======== Data extract

-- ==== Sys2Proof/Word.lean ====
section
/-! DEFINITION. The word types of the device and their plainest arithmetic (00_scope R7, R8, R10). -/
namespace Sys2Proof

/-- One byte of a link, a table or the Cistern. -/
abbrev Byte := BitVec 8

/-- A written value in a field of `w` bits, as a number. -/
abbrev Raw (w : Nat) := BitVec w

/-- 1 KB, 1 MB and 1 GB of a memory, buffer, region or wrap size (R10). -/
def KB : Nat := 1024
def MB : Nat := 1024 * 1024
def GB : Nat := 1024 * 1024 * 1024

end Sys2Proof
end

================

**Work instructions:** Write out all the entries exactly.

**Output for this task:**
-- ==== Sys2Proof/Word.lean ====
section
/-! DEFINITION. The word types of the device and their plainest arithmetic (00_scope R7, R8, R10). -/
namespace Sys2Proof

/-- One byte of a link, a table or the Cistern. -/
abbrev Byte := BitVec 8

/-- A written value in a field of `w` bits, as a number. -/
abbrev Raw (w : Nat) := BitVec w

/-- 1 KB, 1 MB and 1 GB of a memory, buffer, region or wrap size (R10). -/
def KB : Nat := 1024
def MB : Nat := 1024 * 1024
def GB : Nat := 1024 * 1024 * 1024

end Sys2Proof
end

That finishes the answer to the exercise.